[[ SUPPLIED INFORMATION open ]]

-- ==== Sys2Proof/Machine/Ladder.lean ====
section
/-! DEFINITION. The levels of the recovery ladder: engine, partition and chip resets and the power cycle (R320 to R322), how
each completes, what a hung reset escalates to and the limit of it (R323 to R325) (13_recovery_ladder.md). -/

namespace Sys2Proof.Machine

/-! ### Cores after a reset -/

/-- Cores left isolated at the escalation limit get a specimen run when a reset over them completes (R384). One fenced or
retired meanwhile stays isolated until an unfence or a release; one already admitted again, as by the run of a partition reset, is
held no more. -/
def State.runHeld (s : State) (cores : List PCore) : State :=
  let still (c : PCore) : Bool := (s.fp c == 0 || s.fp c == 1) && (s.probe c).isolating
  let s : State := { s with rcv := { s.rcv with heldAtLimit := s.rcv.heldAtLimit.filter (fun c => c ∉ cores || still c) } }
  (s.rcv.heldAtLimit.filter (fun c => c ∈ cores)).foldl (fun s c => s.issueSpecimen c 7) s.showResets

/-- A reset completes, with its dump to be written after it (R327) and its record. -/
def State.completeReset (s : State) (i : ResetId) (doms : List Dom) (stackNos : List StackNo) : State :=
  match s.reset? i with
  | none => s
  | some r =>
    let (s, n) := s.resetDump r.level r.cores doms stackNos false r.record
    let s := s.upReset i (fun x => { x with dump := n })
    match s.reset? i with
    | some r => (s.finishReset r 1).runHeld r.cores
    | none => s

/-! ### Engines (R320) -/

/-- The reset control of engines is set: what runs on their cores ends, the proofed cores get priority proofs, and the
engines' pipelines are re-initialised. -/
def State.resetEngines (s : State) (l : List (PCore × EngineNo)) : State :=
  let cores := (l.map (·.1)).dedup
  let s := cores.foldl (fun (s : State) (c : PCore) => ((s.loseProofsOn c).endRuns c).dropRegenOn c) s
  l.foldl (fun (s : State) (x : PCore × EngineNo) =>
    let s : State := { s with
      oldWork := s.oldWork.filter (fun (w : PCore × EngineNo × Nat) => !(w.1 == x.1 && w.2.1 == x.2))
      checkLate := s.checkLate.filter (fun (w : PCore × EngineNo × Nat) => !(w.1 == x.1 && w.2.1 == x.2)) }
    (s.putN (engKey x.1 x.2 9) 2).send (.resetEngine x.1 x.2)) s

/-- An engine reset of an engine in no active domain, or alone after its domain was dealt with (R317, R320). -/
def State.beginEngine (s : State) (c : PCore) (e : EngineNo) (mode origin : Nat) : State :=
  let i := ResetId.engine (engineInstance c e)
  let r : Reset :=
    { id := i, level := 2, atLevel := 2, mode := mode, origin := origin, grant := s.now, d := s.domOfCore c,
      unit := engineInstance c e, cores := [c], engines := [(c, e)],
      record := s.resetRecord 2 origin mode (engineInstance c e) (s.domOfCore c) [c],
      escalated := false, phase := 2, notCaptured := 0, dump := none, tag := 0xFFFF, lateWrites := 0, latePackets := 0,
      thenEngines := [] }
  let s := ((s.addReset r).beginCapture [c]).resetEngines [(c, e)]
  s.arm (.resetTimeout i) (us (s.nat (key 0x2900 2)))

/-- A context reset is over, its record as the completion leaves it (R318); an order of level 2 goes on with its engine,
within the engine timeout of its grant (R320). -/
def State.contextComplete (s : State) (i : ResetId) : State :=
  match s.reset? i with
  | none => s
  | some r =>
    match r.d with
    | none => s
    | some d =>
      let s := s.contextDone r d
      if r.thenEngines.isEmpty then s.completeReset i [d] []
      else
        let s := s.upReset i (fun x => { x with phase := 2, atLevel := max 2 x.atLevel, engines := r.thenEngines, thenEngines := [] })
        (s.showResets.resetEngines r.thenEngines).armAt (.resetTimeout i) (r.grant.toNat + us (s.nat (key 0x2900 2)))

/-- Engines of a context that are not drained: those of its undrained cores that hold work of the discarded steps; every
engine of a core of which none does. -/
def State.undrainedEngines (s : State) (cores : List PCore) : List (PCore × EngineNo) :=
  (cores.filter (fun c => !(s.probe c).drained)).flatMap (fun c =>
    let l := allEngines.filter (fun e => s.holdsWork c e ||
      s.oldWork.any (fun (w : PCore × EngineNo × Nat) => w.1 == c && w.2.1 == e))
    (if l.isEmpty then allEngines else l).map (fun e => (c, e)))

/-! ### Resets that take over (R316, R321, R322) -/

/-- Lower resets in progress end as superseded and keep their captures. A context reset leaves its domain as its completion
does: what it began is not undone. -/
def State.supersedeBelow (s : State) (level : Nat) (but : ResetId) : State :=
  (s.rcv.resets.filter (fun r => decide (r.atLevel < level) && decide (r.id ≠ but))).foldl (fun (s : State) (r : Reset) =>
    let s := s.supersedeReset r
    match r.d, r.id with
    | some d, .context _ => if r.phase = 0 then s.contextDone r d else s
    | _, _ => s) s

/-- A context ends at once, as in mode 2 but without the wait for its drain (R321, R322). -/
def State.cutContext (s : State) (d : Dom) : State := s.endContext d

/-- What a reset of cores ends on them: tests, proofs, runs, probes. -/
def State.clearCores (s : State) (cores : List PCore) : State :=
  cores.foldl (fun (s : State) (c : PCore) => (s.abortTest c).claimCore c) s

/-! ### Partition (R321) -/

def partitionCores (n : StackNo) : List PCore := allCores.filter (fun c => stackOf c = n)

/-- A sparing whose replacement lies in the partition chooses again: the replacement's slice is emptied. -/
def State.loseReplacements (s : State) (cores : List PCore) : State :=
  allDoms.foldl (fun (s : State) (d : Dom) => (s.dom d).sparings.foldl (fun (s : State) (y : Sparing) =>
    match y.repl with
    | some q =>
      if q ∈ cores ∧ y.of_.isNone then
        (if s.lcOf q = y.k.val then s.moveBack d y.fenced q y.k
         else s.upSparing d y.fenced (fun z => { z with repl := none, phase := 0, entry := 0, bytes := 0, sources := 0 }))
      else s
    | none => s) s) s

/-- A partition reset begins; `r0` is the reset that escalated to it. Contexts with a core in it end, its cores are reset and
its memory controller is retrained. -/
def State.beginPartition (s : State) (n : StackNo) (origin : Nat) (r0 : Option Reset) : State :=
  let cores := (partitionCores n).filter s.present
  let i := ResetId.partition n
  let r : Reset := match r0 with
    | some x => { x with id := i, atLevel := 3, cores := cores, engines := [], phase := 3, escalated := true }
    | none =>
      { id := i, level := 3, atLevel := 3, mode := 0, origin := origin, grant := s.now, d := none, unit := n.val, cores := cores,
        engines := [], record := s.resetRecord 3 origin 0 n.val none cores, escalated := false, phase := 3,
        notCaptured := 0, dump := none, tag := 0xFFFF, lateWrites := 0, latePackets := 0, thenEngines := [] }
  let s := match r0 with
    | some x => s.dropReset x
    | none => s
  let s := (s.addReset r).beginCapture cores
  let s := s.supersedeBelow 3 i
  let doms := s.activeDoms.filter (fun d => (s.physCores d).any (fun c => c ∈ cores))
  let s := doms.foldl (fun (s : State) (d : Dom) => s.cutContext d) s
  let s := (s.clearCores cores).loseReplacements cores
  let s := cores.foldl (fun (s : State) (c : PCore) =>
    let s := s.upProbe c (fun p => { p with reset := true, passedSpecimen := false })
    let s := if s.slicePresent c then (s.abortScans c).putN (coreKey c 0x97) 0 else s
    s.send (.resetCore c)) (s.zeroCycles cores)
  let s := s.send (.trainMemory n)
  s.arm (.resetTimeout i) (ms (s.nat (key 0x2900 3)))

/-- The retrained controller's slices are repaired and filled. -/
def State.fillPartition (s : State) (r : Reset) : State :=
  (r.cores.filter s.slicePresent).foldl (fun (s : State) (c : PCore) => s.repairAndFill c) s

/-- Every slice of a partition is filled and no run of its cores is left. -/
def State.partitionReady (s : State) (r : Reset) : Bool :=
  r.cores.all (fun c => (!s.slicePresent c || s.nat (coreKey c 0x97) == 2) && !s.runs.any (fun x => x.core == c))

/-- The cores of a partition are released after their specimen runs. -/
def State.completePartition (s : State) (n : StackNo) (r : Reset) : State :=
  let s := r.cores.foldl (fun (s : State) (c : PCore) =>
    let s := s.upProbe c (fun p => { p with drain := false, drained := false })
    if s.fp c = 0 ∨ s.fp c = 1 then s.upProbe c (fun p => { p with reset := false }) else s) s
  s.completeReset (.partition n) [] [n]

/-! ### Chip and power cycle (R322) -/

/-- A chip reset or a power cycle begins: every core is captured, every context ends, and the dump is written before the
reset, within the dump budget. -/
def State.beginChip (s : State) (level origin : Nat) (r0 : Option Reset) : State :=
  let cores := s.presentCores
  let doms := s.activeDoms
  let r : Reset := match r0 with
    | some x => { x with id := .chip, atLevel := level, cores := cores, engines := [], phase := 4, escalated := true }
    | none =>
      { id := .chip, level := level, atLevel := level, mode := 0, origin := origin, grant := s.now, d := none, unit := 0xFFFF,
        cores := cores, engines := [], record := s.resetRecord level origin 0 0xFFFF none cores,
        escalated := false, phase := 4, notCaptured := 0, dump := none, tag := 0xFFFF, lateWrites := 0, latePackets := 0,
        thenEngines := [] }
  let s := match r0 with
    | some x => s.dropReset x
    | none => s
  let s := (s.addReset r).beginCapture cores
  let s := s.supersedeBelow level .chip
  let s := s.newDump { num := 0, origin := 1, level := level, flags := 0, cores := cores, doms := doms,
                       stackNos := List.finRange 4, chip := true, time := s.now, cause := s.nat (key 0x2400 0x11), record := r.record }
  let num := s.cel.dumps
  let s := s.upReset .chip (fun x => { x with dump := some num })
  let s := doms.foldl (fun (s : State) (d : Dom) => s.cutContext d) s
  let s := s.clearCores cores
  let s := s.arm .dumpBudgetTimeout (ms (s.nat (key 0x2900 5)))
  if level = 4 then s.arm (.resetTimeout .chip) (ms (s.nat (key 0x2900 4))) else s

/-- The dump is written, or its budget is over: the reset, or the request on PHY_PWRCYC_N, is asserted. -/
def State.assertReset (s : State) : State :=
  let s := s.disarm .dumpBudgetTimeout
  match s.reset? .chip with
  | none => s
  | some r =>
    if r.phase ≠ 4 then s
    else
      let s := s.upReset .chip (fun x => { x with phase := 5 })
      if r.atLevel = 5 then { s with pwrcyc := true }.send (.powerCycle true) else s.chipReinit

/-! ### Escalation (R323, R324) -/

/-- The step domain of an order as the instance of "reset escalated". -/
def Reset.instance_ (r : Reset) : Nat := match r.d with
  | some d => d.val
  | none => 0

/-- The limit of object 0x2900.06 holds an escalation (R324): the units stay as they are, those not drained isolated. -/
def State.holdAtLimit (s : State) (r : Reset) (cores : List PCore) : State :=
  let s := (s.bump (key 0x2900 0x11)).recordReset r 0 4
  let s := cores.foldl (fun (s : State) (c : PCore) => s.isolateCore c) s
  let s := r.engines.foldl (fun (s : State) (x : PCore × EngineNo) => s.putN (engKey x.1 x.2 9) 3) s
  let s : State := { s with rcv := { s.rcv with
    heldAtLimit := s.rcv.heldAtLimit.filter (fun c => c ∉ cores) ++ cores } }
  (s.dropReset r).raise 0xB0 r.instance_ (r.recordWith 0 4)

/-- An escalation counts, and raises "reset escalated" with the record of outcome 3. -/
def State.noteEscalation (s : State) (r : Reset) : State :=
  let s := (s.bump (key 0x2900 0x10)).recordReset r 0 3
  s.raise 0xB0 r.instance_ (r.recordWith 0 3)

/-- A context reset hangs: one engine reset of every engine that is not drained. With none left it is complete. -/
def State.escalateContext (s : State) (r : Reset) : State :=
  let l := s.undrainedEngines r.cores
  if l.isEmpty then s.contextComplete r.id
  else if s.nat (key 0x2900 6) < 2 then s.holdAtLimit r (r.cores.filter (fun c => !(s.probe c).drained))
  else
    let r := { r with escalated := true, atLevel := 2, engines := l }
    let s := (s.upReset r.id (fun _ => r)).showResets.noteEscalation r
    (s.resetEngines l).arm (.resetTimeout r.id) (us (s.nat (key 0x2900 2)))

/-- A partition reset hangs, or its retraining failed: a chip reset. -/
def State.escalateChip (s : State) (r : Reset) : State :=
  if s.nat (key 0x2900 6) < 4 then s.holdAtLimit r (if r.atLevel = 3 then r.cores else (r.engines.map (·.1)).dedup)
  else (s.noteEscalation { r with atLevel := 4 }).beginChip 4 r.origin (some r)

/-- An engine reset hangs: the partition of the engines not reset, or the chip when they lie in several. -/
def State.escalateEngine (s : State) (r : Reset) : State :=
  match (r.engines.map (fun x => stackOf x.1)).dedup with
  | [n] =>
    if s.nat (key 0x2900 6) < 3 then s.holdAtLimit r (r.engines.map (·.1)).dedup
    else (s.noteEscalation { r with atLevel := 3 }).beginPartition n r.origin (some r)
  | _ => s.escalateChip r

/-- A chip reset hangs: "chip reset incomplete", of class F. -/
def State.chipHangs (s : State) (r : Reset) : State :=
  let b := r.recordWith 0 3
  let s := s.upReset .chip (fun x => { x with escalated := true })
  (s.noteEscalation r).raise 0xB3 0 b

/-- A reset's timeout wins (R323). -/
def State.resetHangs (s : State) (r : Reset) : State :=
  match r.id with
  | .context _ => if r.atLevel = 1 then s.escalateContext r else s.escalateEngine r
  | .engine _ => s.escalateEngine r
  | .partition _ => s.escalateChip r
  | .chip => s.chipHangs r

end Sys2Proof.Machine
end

[[ SUPPLIED INFORMATION closed ]]

## EXERCISE REQUIREMENTS:
Output only an exact transcription of the lines above from the one with "p with drain" up to and including the one with "cycle (R322) -/".

## RESPONSE AREA:
    let s := s.upProbe c (fun p => { p with drain := false, drained := false })
    if s.fp c = 0 ∨ s.fp c = 1 then s.upProbe c (fun p => { p with reset := false }) else s) s
  s.completeReset (.partition n) [] [n]

/-! ### Chip and power cycle (R322) -/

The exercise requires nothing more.